Im zweiten Jahr mit der Pandemie und vielen Fragen, ob und wann diese unerfreuliche Zeit je endet, fallen Rückblick und Ausblick gleichermaßen schwer. Studierende hatten nach drei Online-Semestern endlich wieder Präsenzveranstaltungen, allerdings nur wenige Wochen. Steigende Infektionszahlen, hohe Krankenhauseinweisungen, viele, die an der Erkrankung sterben - der Herbst/Winter 2021 fühlt sich beinahe so an wie der Herbst/Winter 2020. Die Pandemie hat Folgen an vielen Stellen, längst nicht alle sind jetzt schon absehbar! Die Wirtschaft klagt über Lieferprobleme, Sozialarbeiter*innen verweisen auf zunehmende psychische und andere Belastungen bei Kindern, Jugendlichen und erwachsenen Menschen, Teile der Gesellschaft erleben die Einschränkungen des täglichen Lebens als Belastung oder gar Bedrohung.

Ein Hoffnungsschimmer ist, dass manche vielleicht erkennen: Wissenschaft leistet einen wichtigen Beitrag! Prognosen für die aktuelle Situation waren schon vor Wochen entworfen worden. Aus den Handydaten lassen sich Rückschlüsse für die Mobilität ziehen und daraus wiederum Rückschlüsse für das wahrscheinliche Infektionsgeschehen. Über die Virusverbreitung in der kälteren Jahreszeit weiß man genügend, um Ansteckungsraten vorherzusagen. Der Begriff "exponentielles Wachstum" dürfte inzwischen allen geläufig sein. Da entsprechende Analysen veröffentlicht wurden, sind sie für alle nachvollziehbar. Dennoch erfolgt nicht automatisch eine Anpassung des Verhaltens; aber auch das ist Teil der wissenschaftlichen Erkenntnis: Menschen verhalten sich angesichts drohender Gefahren nicht immer vernünftig. Sie blenden Informationen aus, stellen sie in Abrede, suchen nach alternativen Antworten, wollen ihr Verhalten nicht anpassen und hoffen, dass alles nicht so schlimm wird wie prognostiziert. All das war Gegenstand wissenschaftlicher Studien und wurde publiziert. Trotzdem hat SARS-CoV2 noch genügend freies Spiel und mutiert derweil vor sich hin. Obwohl die Wissenschaft es auch geschafft hat, in kürzester Zeit Impfstoffe zu entwickeln. Gegenwärtig sind die Zahl auf einem hohen Niveau, wo sie vorübergehend verharren. Dies zeigt: Wissenschaft ist eine laufende Herausforderung.

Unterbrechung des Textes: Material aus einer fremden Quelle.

/-- What a body fixed at admission changes in the bookkeeping of its node: EFF, and T1 of the last SYNC. -/
def Block.noteBody (b : Block) (hop : Option Nat) (o : Offer) (body : List Byte) (start : Bearing) : Block :=
  match hop with
  | none => b
  | some y =>
    if o.type = typeTime ∧ byteAt body 0 = 0 then
      b.modExt y fun e => { e with time := { e.time with t1 := b.timeAtSync start, seqT := byteAt body 1, syncSent := true } }
    else if body = o.body then b
    else b.modExt y fun e =>
      if o.type = typeRoute ∧ byteAt body 0 = 1 then
        { e with change := e.change.map fun c => { c with eff := max c.eff (leAt body 9 4) } }
      else if o.type = typeChmap then { e with chNext := e.chNext.map fun c => (c.1, c.2.1, leAt body 15 4, c.2.2.2) }
      else if o.type = typeMap then
        let fix (ms : List MapGen) : List MapGen :=
          ms.map fun m => if m.index = byteAt body 2 then { m with eff := leAt body 3 4 } else m
        { e with ulMaps := fix e.ulMaps, dlMaps := fix e.dlMaps }
      else e

/-- The MAC header of a frame (R244). MORE tells that another parcel waits for the same hop (log entry 45: the spec names
the bit alone). -/
def Block.headerFor (b : Block) (o : Offer) (seq : Nat) (grant : Bool) (start : Bearing) : MacHeader :=
  { net := b.get Reg.MAC_NET_NET_ID, dst := o.dst, src := addrDevice, seq := seq, ackReq := o.ackReq, grant := grant
    more := o.type == typeData && (b.mac.offers.any (fun x => x.num != o.num && x.dst == o.dst && x.type == typeData) ||
      b.strata.sends.any fun r => !r.taken && r.final == o.dst)
    prio := o.prio, nparc := if o.type = typeData then o.parcels.length else 0, evc := superframeOf start % 65536 }

/-! ### Candidates (R50, R51, R312) -/

/-- The DATA offer that a SEND at the head of its queue would become. -/
def Block.sendOffer (b : Block) (r : SendRec) (x : Nat) : Offer × Nat :=
  let h := b.hop x false
  ({ num := 0, type := typeData, triad := h.2 / 3, port := some h.2, dst := (b.node h.1).short, prio := r.prio
     standing := false, ackReq := true, body := []
     parcels := [{ send := some r.cmd, queue := r.queue, body := r.body, prio := r.prio, orig := addrDevice, final := r.final
                   pseq := (b.node x).pseq, stamp := r.stamp, acked := false }]
     entered := r.entered, waiting := r.waiting, attempts := 0, lastMode := none, lastBands := 0, alternate := false
     start := none }, h.1)

/-- Whether a queue holds G3 parcels (R338): it is the TXQ of a port with a G3 lane. -/
def Block.g3Queue (b : Block) (q : Nat) : Bool :=
  (List.range 24).any fun n => b.g3Bound n && b.get (Reg.LP_G3_Q_TXQ n) == q

/-- The SENDs whose parcels the Plane Table may take now: the first of a packed queue, any of a priority queue (R351). -/
def Block.openSends (b : Block) : List SendRec :=
  let live := b.strata.sends.filter fun r => !r.taken && !b.g3Queue r.queue && b.on (Reg.QD_CFG_ENABLE r.queue)
  live.filter fun r => b.qPriority r.queue || (live.find? fun q => q.queue == r.queue) == some r

/-- Why a SEND ends before its admission (R390, R399): its context is used up, or closed where it must be open. -/
def Block.sendRefusal (b : Block) (r : SendRec) : Option Nat :=
  match b.indexOf r.final with
  | some x =>
    let st := (b.ctx linkPage (linkCtx x false)).state
    if st = 2 ∨ st = 3 then some stNonceExhausted
    else if st = 0 ∧ b.on Reg.CX_CTRL_LINK_REQUIRED then some stStateReject else none
  | none => none

/-- Complete the SENDs that can never be admitted (R390, R399). -/
def Block.purgeSends (b : Block) : Block :=
  b.openSends.foldl (fun b r => match b.sendRefusal r with
    | some st =>
      let b := if st = stNonceExhausted then b.inc (Reg.CX_NONCE_EXH_COUNT linkPage) else b
      b.endWaitingSend r st (sendResult r.pseq r.attempts 0)
    | none => b) b

/-- Whether a DATA frame to a node may go out now: the node is reachable by the route in use, no ACK of its down entries
is owed, and a sleeping hop is awake only at its rendezvous (R268, R309, R311). -/
def Block.reachable (b : Block) (x y : Nat) (fixed : Bool) : Bool :=
  let n := b.node x
  n.state == 2 && !n.unreachable && (b.ext x).hold.isEmpty && (!n.orphan || (b.route x).usingAlt || (n.relay && n.depth == 1)) &&
    (fixed || (b.ext y).rdv.isNone)

/-- The candidates of a triad, in the order of their priority and then of their age (R50). -/
def Block.plans (b : Block) (t : Nat) : List Plan :=
  let ofOffer (o : Offer) : Option Plan :=
    let hop := b.indexOf o.dst
    let final := match o.parcels with
      | p :: _ => b.indexOf p.final
      | [] => hop
    let awake := match hop with
      | some y => o.start.isSome || (b.ext y).rdv.isNone
      | none => true
    if o.triad ≠ t ∨ !awake then none
    else some { offer := o, send := none, final := final, hop := hop }
  let ofSend (r : SendRec) : Option Plan :=
    match b.indexOf r.final with
    | some x =>
      let o := b.sendOffer r x
      if o.1.triad = t && b.reachable x o.2 false then some { offer := o.1, send := some r, final := some x, hop := some o.2 }
      else none
    | none => none
  let all := b.mac.offers.filterMap ofOffer ++ b.openSends.filterMap ofSend
  let rank (p : Plan) : Nat := if p.offer.standing then 0 else p.offer.prio
  let before (p q : Plan) : Bool :=
    rank p < rank q || (rank p == rank q && p.offer.entered != q.offer.entered && ahead q.offer.entered p.offer.entered)
  all.foldl (fun acc p => acc.takeWhile (fun q => !before p q) ++ [p] ++ acc.dropWhile (fun q => !before p q)) []

/-- The ports of a candidate (R196, R240): those of its offer that can send, or all three of the triad. -/
def Block.portsFor (b : Block) (p : Plan) (cross : Bool) : List Nat :=
  match p.offer.port with
  | none => (triadPorts p.offer.triad).filter b.drives
  | some n =>
    let wide := match p.hop with
      | some y => p.offer.type == typeData && (match b.dataMap y with
          | some m => 2 ≤ m.dataStreams
          | none => false)
      | none => false
    b.framePorts p.hop n (cross || wide)

/-! ### The test of a candidate -/

/-- What the test of a candidate finds: a frame, budgets that are short, or something else it must wait for. -/
inductive Verdict50 where
  | fits (x : Tx) (phy : PhyMode) (ports : List Nat)
  | short (budgets : List (Nat × Nat))
  | waits
deriving DecidableEq, Repr

/-- A frame under the pattern that serves it (R197): the contents in force at its frame start, which moves until its head
meets no window of them. Pattern 0 is named where a fixed frame start would have to move, or no start is clear. -/
def Block.notched (b : Block) (t : Nat) (node : Option Nat) (plain : FrameShape) (bins fixed : Bool) :
    Nat → Bearing → FrameShape
  | 0, _ => plain
  | fuel + 1, x =>
    let notch := b.notchFor t node plain.phy x
    let shape := { plain with notch := notch.1, windows := notch.2, phi := b.phiFor t x, start := x }
    match b.clearStart shape bins 64 x with
    | none => plain
    | some y =>
      if fixed ∧ y ≠ x then plain
      else if b.notchFor t node plain.phy y = notch ∧ b.phiFor t y = shape.phi then { shape with start := y }
      else b.notched t node plain bins fixed fuel y

/-- The transmission a candidate would be, in a mode: with a body of zeros, its sequence number still open. -/
def Block.shapeTx (b : Block) (p : Plan) (ports : List Nat) (phy : PhyMode) (a : AdmitChoice) (mac : Option (List Byte)) :
    Option Tx :=
  let o := p.offer
  let phy := if 2 ≤ phy.streams ∧ ports.length < 3 then { phy with streams := 0 } else phy
  match b.startFor o.triad o phy.bands a.clear with
  | none => none
  | some (x, bins) =>
    let extended := o.type == typeWake || o.type == typeDisc
    let plain : FrameShape := { phy := phy, extended := extended, notch := 0, windows := [], phi := b.phiFor o.triad x, start := x }
    let shape := if extended then plain else b.notched o.triad p.hop plain bins o.start.isSome 4 x
    let body := mac.getD (List.replicate (b.macLength p (b.grantFor p a).isSome) 0)
    b.txOf o ports shape 0 none body

/-- The frame that a candidate would be now, in the mode its hop last used or in uniform QPSK 1/2 (log entry 47). -/
def Block.draft (b : Block) (p : Plan) (ports : List Nat) : Option Tx :=
  let last := p.hop.bind fun y => (b.ext y).mode
  let a : AdmitChoice := { triad := 0, clear := false, mode := Fin.ofNat 11 (last.elim 5 (·.1))
                           bands := BitVec.ofNat 4 (last.elim 8 (·.2)), cross := false, grant := none, poisoned := false }
  match b.modesFor p ports a with
  | [] => none
  | phy :: _ =>
    let shape : FrameShape := { phy := phy, extended := p.offer.type == typeWake, notch := 0, windows := [], phi := 0,
                                start := b.brg.now }
    b.txOf p.offer ports shape 0 none (List.replicate (b.macLength p false) 0)

/-- The part of the thermal budget in mW that waiting priority-0 parcels need (R52). -/
def Block.p0Held (b : Block) : Nat :=
  let gweol := ((List.range 8).flatMap b.plans).map fun p =>
    if p.offer.prio = 0 ∧ !p.offer.parcels.isEmpty then
      let ports := b.portsFor p false
      match b.draft p ports with
      | some x => b.thermalCost ports x.carriers x.loss x.atten
      | none => 0
    else 0
  let g3 := ((List.range 8).flatMap b.g3Needs).map fun w =>
    b.thermalCost w.1 (if w.2 = 1 then 15 else 85) (b.lossFor w.1) 0
  gweol.sum + g3.sum

/-- Whether the thermal budget has room for a parcel's frame: below priority 0, what waiting priority-0 parcels need is held
back (R52). -/
def Block.thermalRoom (b : Block) (ports : List Nat) (carriers loss atten : Nat) (p0 : Bool) : Bool :=
  b.thermalOk ports carriers loss atten p0 &&
    (p0 || b.totalPred + b.thermalCost ports carriers loss atten + b.p0Held ≤ 20000)

/-- The test of a candidate in one mode (R50). -/
def Block.testPlan (b : Block) (p : Plan) (ports : List Nat) (phy : PhyMode) (a : AdmitChoice) : Verdict50 :=
  match b.shapeTx p ports phy a none with
  | none => .waits
  | some x =>
    let o := p.offer
    let x := { x with atten := (ports.map fun n =>
      if b.remoteDriven n then Store.get (fun _ => 0) b.chain.partnerAtten n else 0).foldl max x.atten }
    if !b.placed o.triad o x || !b.resourcesFree o.triad x (o.prio == 0 && !o.parcels.isEmpty) then .waits
    else
      let short := b.budgetShort ports x.bands x.micros o.urgent
      if !short.isEmpty then .short short
      else if !b.thermalRoom ports x.carriers x.loss x.atten o.urgent then .waits
      else .fits x phy ports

Aber bedeutet dies nicht auch, dass es spannend und herausfordernd ist, sich mit den vielen Fragen, die das Leben aufwirft, zu beschäftigen? So ein Studium befähigt einen ja nicht nur das Wissen anderer aufzunehmen, sondern selbst Wissen zu generieren, die Erkenntnisse anderer zu prüfen und zu bewerten. Ein guter Grund, wie ich finde, sich der eigenen Kompetenz zu vergewissern und gerade in einer Zeit vieler Ungewissheiten nachzudenken und vorläufig offene Zustände auszuhalten.

Im kommenden Jahr geht es dann zum Jahresende über etwas anderes als eine Pandemie, die uns viel länger beschäftigt hat, als wir einst dachten. Stattdessen vielleicht über den Fortschritt beim Ausbau erneuerbarer Energien, bei der Reduzierung der CO2-Emissionen, über eine positive wirtschaftliche Entwicklung, wieder Normalität im Alltag und die weitere Umsetzung der Strategie der Hochschule.

Vor allem aber werden sich einige auf ein Wiedersehen freuen können, denn am Wochenende 20./21. Mai 2022 findet nicht nur der nächste AlumniTag statt, sondern auch eine Feier zum 25jährigen Bestehen der Hochschule Nordhausen. Fühlen Sie sich jetzt schon eingeladen und tragen Sie das Datum in Ihren Kalender für 2022.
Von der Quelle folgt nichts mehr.